Chez Scheme's Superior Compiler Design | Generated by AI
Here’s a clear English explanation of the Chinese post you shared:
The author is sharing an interesting piece of news: Graydon Hoare (the original creator of the Rust programming language) gave a talk this year at the University of British Columbia (UBC) about the history of compilers. In that talk he mentioned the Chez Scheme compiler. Unfortunately the talk wasn’t recorded, but people who are interested can read an article about Graydon’s compiler history reflections here: https://thenewstack.io/rust-creator-graydon-hoare-recounts-the-history-of-compilers
The author then gives his personal opinion:
In his view, Chez Scheme still has the most advanced compiler technology in the world, even today.
He believes that popular modern compiler frameworks like LLVM, although widely adopted in industry, are conceptually and architecturally quite far behind Chez Scheme. He thinks LLVM contains a lot of confused concepts and dogmatic design decisions. In particular, the design of LLVM’s Intermediate Representation (IR) is very hard to surpass the elegance and power of what Chez Scheme achieved.
He also criticizes MLIR (the newer compiler infrastructure used for machine-learning frameworks) as being overly complicated.
Then he quotes Kent Dybvig (the main author of Chez Scheme) with a very famous and influential philosophy:
“I actually just got the data structures right, and everything naturally became fast — not only the generated code runs fast, but the compiler itself is extremely fast too.
A lot of compilers try to do many complex optimizations. Chez Scheme only does the most basic, simplest, and most useful ones.
It’s the programmer’s responsibility to avoid writing extremely inefficient code in the first place; optimizing obviously stupid code shouldn’t be the compiler’s job.”
The poster says: if you truly understand the deep wisdom in this statement, you’ll understand why Chez Scheme is so extraordinarily fast while having an amazingly small code base — it was essentially written by one person (Kent Dybvig, with some contributions from others later).

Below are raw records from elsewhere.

-- ==== Sys2Proof/Tests/Slice0.lean ====
section
/-! SUPPORT. The model's own tests: ill-formed terms refused, the words of every instruction written out from R134 and R138,
single steps from the worked examples and vectors of 95_test_vectors.md, and for every statement with hypotheses a state and
operands that meet them. -/

namespace Sys2Proof.Tests

open Sys2Proof Sys2Proof.Machine Sys2Proof.Claims

/-! ### Small states -/

/-- An instance set up in a role on RefChip, radio on, acknowledgement pipe 0, with pending inputs. -/
def ready (r : Role) (c : RefChip) (ins : List EnvInput) : State :=
  { State.reset with
    bound := true, role := some r, ackPipe := some 0, radioEnabled := some true, ce := true
    transport := .refChip, chip := c, inputs := ins }

/-- An instance after `init` only. -/
def fresh : State := { State.reset with bound := true, ackPipe := some 0, transport := .refChip }

/-- A power-on chip whose `CONFIG` is 0E, as program P1 leaves it; and with `CONFIG` = 0F, as P3 has it. -/
def upChip : RefChip := { RefChip.por with regs := [(0x00, 0x0E)] }
def rxChip : RefChip := { RefChip.por with regs := [(0x00, 0x0F)] }

/-- An injected failure, and an override of the payload width. -/
def failing : EnvInput := ⟨[], .fail, [], none, none⟩
def wide (w : Byte) : EnvInput := ⟨[], .ok, [], some w, none⟩

/-- A chip with one received packet on pipe 1 (V-FIFO-5), and one with full queues. -/
def rxOne : RefChip := { RefChip.por with rxq := [⟨1, [0x48, 0x49]⟩], rxDr := true }
def fullChip : RefChip :=
  { RefChip.por with
    txq := [⟨.plain, [0]⟩, ⟨.noack, [1]⟩, ⟨.ack 2, [2]⟩], rxq := [⟨0, [1]⟩, ⟨5, [2]⟩, ⟨1, [3]⟩], rxDr := true }

/-- The chip of the next state of an outcome. -/
def chipOf : Host.Outcome State Fault Refusal → Option RefChip
  | .next t => some t.chip
  | .fault _ => none
  | .refused _ => none

/-- The instance registers and the pin of the next state. -/
def registersOf : Host.Outcome State Fault Refusal → Option (Bool × Option Role × Option (Fin 6) × Option Bool × Bool)
  | .next t => some (t.bound, t.role, t.ackPipe, t.radioEnabled, t.ce)
  | .fault _ => none
  | .refused _ => none

/-- Five times a byte. -/
def five (b : Byte) : List Byte := [b, b, b, b, b]

/-- `NEW` of section 2.6: `CFG` with channel 28 and pipe 3 enabled. -/
def newConfig : RadioConfig := { exampleConfig with channel := 0x28, pipe3 := ⟨true, false, [0xC4]⟩ }

/-- A refused operation, as the outside sees it. -/
def refusedWith (r : Reason) : Option (List Event × Option Response) := some ([], some ⟨.rejected r, .none⟩)

/-! ### Well-formedness: one ill-formed term for each check -/

theorem test_wf_rRegister_no_byte : Instr.wf (.rRegister 0x05 0) = false := by decide
theorem test_wf_wRegister_six_bytes : Instr.wf (.wRegister 0x0A [1, 2, 3, 4, 5, 6]) = false := by decide
theorem test_wf_rRxPayload_33 : Instr.wf (.rRxPayload 33) = false := by decide
theorem test_wf_wTxPayload_33 : Instr.wf (.wTxPayload (List.replicate 33 0)) = false := by decide
theorem test_wf_wAckPayload_pipe_6 : Instr.wf (.wAckPayload 6 [1]) = false := by decide
theorem test_wf_wAckPayload_33 : Instr.wf (.wAckPayload 0 (List.replicate 33 0)) = false := by decide
theorem test_wf_wTxPayloadNoack_33 : Instr.wf (.wTxPayloadNoack (List.replicate 33 0)) = false := by decide
theorem test_wf_getBits_gap : Instr.wf (.getBits 0xFF 0x05) = false := by decide
theorem test_wf_setBits_zero_mask : Instr.wf (.setBits 0 0x00 1) = false := by decide
theorem test_wf_readRegister_20 : Instr.wf (.readRegister 0x20) = false := by decide
theorem test_wf_writeRegister_20 : Instr.wf (.writeRegister 0x20 0) = false := by decide
theorem test_wf_readRegisters_six : Instr.wf (.readRegisters 0x0A 6) = false := by decide
theorem test_wf_readRegisters_addr : Instr.wf (.readRegisters 0x20 1) = false := by decide
theorem test_wf_writeRegisters_empty : Instr.wf (.writeRegisters 0x0A []) = false := by decide
theorem test_wf_writeRegisters_addr : Instr.wf (.writeRegisters 0x20 [1]) = false := by decide
theorem test_wf_modify_reg : Instr.wf (.modifyRegisterBits 0x20 0x01 0) = false := by decide
theorem test_wf_modify_mask : Instr.wf (.modifyRegisterBits 0x00 0x81 0) = false := by decide
theorem test_wf_txWrite_length_differs : Instr.wf (.txWrite [1, 2] 3) = false := by decide
theorem test_wf_txWriteNoAck_33 : Instr.wf (.txWriteNoAck (List.replicate 33 0) 33) = false := by decide
theorem test_wf_setAckPipe_6 : Instr.wf (.setAckPipe 6) = false := by decide
theorem test_wf_switchRole_2 : Instr.wf (.switchRole 2) = false := by decide
theorem test_wf_switchRoleDirectly_2 : Instr.wf (.switchRoleDirectly 2) = false := by decide
theorem test_wf_config_channel_126 : Instr.wf (.cfgWriteDirectly { exampleConfig with channel := 126 }) = false := by decide
theorem test_wf_config_power_4 : Instr.wf (.cfgWrite { exampleConfig with power := 4 }) = false := by decide
theorem test_wf_config_address : Instr.wf (.cfgWriteDirectly { exampleConfig with txAddr := [1, 2, 3, 4] }) = false := by
  decide
theorem test_wf_config_pipe_address :
    Instr.wf (.cfgWriteDirectly { exampleConfig with pipe2 := ⟨true, true, five 1⟩ }) = false := by decide
theorem test_wf_diff_old : Instr.wf (.cfgWriteDiff (some { exampleConfig with power := 4 }) exampleConfig) = false := by
  decide
theorem test_wf_diff_new : Instr.wf (.cfgWriteDiff none { exampleConfig with channel := 255 }) = false := by decide
theorem test_wf_setup_role : Instr.wf (.setup 2 none none) = false := by decide
theorem test_wf_setup_config : Instr.wf (.setup 0 (some { exampleConfig with power := 4 }) none) = false := by decide
theorem test_wf_setup_table : Instr.wf (.setup 0 none (some [(0x0A, 1)])) = false := by decide
theorem test_wf_examples :
    Instr.wf (.setup 1 (some newConfig) (some exampleTable)) = true ∧ defaultTableOk exampleTable = true
      ∧ defaultTableOk (exampleTable.map fun p => if p.1 = 0x1C then (p.1, 0x00) else p) = false := by decide

/-! ### Words written out from the encodings of R131 to R134 and R138 -/

theorem test_decode_rRegister : decode (.wire (.xfer [0b00011111] 1)) = .ok (.rRegister 0x1F 1) := by decide
theorem test_decode_wRegister : decode (.wire (.send2 [0b00110000] [1, 2, 3, 4, 5])) = .ok (.wRegister 0x10 [1, 2, 3, 4, 5]) := by
  decide
theorem test_decode_rRxPayload : decode (.wire (.xfer [0b01100001] 32)) = .ok (.rRxPayload 32) := by decide
theorem test_decode_wTxPayload : decode (.wire (.send2 [0b10100000] [0x48, 0x49])) = .ok (.wTxPayload [0x48, 0x49]) := by
  decide
theorem test_decode_flushTx : decode (.wire (.send [0b11100001])) = .ok .flushTx := by decide
theorem test_decode_flushRx : decode (.wire (.send [0b11100010])) = .ok .flushRx := by decide
theorem test_decode_reuseTxPl : decode (.wire (.send [0b11100011])) = .ok .reuseTxPl := by decide
theorem test_decode_wireActivate : decode (.wire (.send [0b01010000, 0b01110011])) = .ok .wireActivate := by decide
theorem test_decode_rRxPlWid : decode (.wire (.xfer [0b01100000] 1)) = .ok .rRxPlWid := by decide
theorem test_decode_wAckPayload : decode (.wire (.send2 [0b10101101] [0x10])) = .ok (.wAckPayload 5 [0x10]) := by decide
theorem test_decode_wTxPayloadNoack : decode (.wire (.send2 [0b10110000] [0xFF])) = .ok (.wTxPayloadNoack [0xFF]) := by
  decide
theorem test_decode_getBits : decode (.host 0b00000000 [0x2B, 0x0E]) = .ok (.getBits 0x2B 0x0E) := by decide
theorem test_decode_setBits : decode (.host 0b00000001 [1, 2, 3]) = .ok (.setBits 1 2 3) := by decide
theorem test_decode_readRegister : decode (.host 0b00000010 [0x05]) = .ok (.readRegister 0x05) := by decide
theorem test_decode_writeRegister : decode (.host 0b00000011 [0x05, 0x4C]) = .ok (.writeRegister 0x05 0x4C) := by decide
theorem test_decode_readRegisters : decode (.host 0b00000100 [0x0A, 5]) = .ok (.readRegisters 0x0A 5) := by decide
theorem test_decode_writeRegisters : decode (.host 0b00000101 [0x10, 1, 2]) = .ok (.writeRegisters 0x10 [1, 2]) := by decide
theorem test_decode_modify : decode (.host 0b00000110 [0, 2, 1]) = .ok (.modifyRegisterBits 0 2 1) := by decide
theorem test_decode_reuseTx : decode (.host 0b00010000 []) = .ok .reuseTx := by decide
theorem test_decode_activate : decode (.host 0b00010001 []) = .ok .activate := by decide
theorem test_decode_txHasSpace : decode (.host 0b00100000 []) = .ok .txHasSpace := by decide
theorem test_decode_txIsEmpty : decode (.host 0b00100001 []) = .ok .txIsEmpty := by decide
theorem test_decode_txWrite : decode (.host 0b00100010 [2, 0x48, 0x49]) = .ok (.txWrite [0x48, 0x49] 2) := by decide
theorem test_decode_txWriteNoAck : decode (.host 0b00100011 [1, 0xFF]) = .ok (.txWriteNoAck [0xFF] 1) := by decide
theorem test_decode_setAckPipe : decode (.host 0b00100100 [5]) = .ok (.setAckPipe 5) := by decide
theorem test_decode_getAckPipe : decode (.host 0b00100101 []) = .ok .getAckPipe := by decide
theorem test_decode_rxHasData : decode (.host 0b00100110 []) = .ok .rxHasData := by decide
theorem test_decode_rxIsFull : decode (.host 0b00100111 []) = .ok .rxIsFull := by decide
theorem test_decode_rxRead : decode (.host 0b00101000 []) = .ok .rxRead := by decide
theorem test_decode_txFlush : decode (.host 0b00101001 []) = .ok .txFlush := by decide
theorem test_decode_rxFlush : decode (.host 0b00101010 []) = .ok .rxFlush := by decide
theorem test_decode_statusRead : decode (.host 0b00110000 []) = .ok .statusRead := by decide
theorem test_decode_statusClear : decode (.host 0b00110001 [0x2E]) = .ok (.statusClear 0x2E) := by decide
theorem test_decode_statusClearAll : decode (.host 0b00110010 []) = .ok .statusClearAll := by decide
theorem test_decode_clearTxFail : decode (.host 0b00110011 []) = .ok .clearTxFail := by decide
theorem test_decode_decode : decode (.host 0b00110100 [0x42]) = .ok (.decode 0x42) := by decide
theorem test_decode_switchRole : decode (.host 0b01000000 [1]) = .ok (.switchRole 1) := by decide
theorem test_decode_switchRoleDirectly : decode (.host 0b01000001 [0]) = .ok (.switchRoleDirectly 0) := by decide
theorem test_decode_getRole : decode (.host 0b01000010 []) = .ok .getRole := by decide
theorem test_decode_cfgWriteDirectly :
    decode (.host 0b01010000 [1, 3, 0x4C, 0b00000111, 0b00000011, 5, 1, 2, 3, 4, 5, 5, 1, 2, 3, 4, 5,
      5, 0xC2, 0xC2, 0xC2, 0xC2, 0xC2, 1, 0xC3, 1, 0xC4, 1, 0xC5, 1, 0xC6]) = .ok (.cfgWriteDirectly exampleConfig) := by decide
theorem test_decode_cfgWriteDiff :
    decode (.host 0b01010001 [0, 1, 3, 0x4C, 0b00000111, 0b00000011, 5, 1, 2, 3, 4, 5, 5, 1, 2, 3, 4, 5,
      5, 0xC2, 0xC2, 0xC2, 0xC2, 0xC2, 1, 0xC3, 1, 0xC4, 1, 0xC5, 1, 0xC6]) = .ok (.cfgWriteDiff none exampleConfig) := by
  decide
theorem test_decode_cfgRead : decode (.host 0b01010010 []) = .ok .cfgRead := by decide
theorem test_decode_cfgWrite :
    decode (.host 0b01010011 [1, 3, 0x4C, 0b00000111, 0b00000011, 5, 1, 2, 3, 4, 5, 5, 1, 2, 3, 4, 5,
      5, 0xC2, 0xC2, 0xC2, 0xC2, 0xC2, 1, 0xC3, 1, 0xC4, 1, 0xC5, 1, 0xC6]) = .ok (.cfgWrite exampleConfig) := by decide
theorem test_decode_init : decode (.host 0b01100000 [1]) = .ok (.init .refChip) := by decide
theorem test_decode_checkDevice : decode (.host 0b01100001 []) = .ok .checkDevice := by decide
theorem test_decode_setup : decode (.host 0b01100010 [1, 0, 1, 0x1D, 0x07]) = .ok (.setup 1 none (some [(0x1D, 0x07)])) := by
  decide
theorem test_decode_deinit : decode (.host 0b01100011 []) = .ok .deinit := by decide
theorem test_decode_powerUp : decode (.host 0b01100100 []) = .ok .powerUp := by decide
theorem test_decode_powerDown : decode (.host 0b01100101 []) = .ok .powerDown := by decide
theorem test_decode_radioOn : decode (.host 0b01100110 []) = .ok .radioOn := by decide
theorem test_decode_radioOff : decode (.host 0b01100111 []) = .ok .radioOff := by decide

/-! What is no instruction, by name (R105, R134, R136, R138). -/

theorem test_reject_AE : decode (.wire (.send2 [0xAE] [1])) = .error .notACommand := by decide
theorem test_reject_FF : decode (.wire (.send [0xFF])) = .error .notACommand := by decide
theorem test_reject_empty : decode (.wire (.send [])) = .error .emptyFrame := by decide
theorem test_reject_magic : decode (.wire (.send [0x50, 0x72])) = .error .badMagic := by decide
theorem test_reject_width_two : decode (.wire (.xfer [0x60] 2)) = .error .badLength := by decide
theorem test_reject_shape : decode (.wire (.send2 [0xE1] [])) = .error .wrongShape := by decide
theorem test_reject_select : decode (.host 0x07 []) = .error .unknownSelect := by decide

/-- A bare table word: the host port first, the wire port otherwise (assumption 8). -/
theorem test_table_words :
    decodeTableWord 8 0x30 = some .statusRead ∧ decodeTableWord 8 0xE1 = some .flushTx
      ∧ decodeTableWord 8 0xA8 = some (.wAckPayload 0 [0]) ∧ decodeTableWord 8 0x1F = some (.rRegister 0x1F 1)
      ∧ decodeTableWord 8 0xFF = none := by decide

In short, the post is praising Chez Scheme as a masterpiece of compiler design: simple, elegant, extremely performant, and far ahead of its time, even when compared to today’s huge compiler infrastructures like LLVM and MLIR. The core insight is that “doing less, but doing the fundamentals perfectly” (especially getting the internal data representations right) can beat huge teams doing masses of complicated optimizations.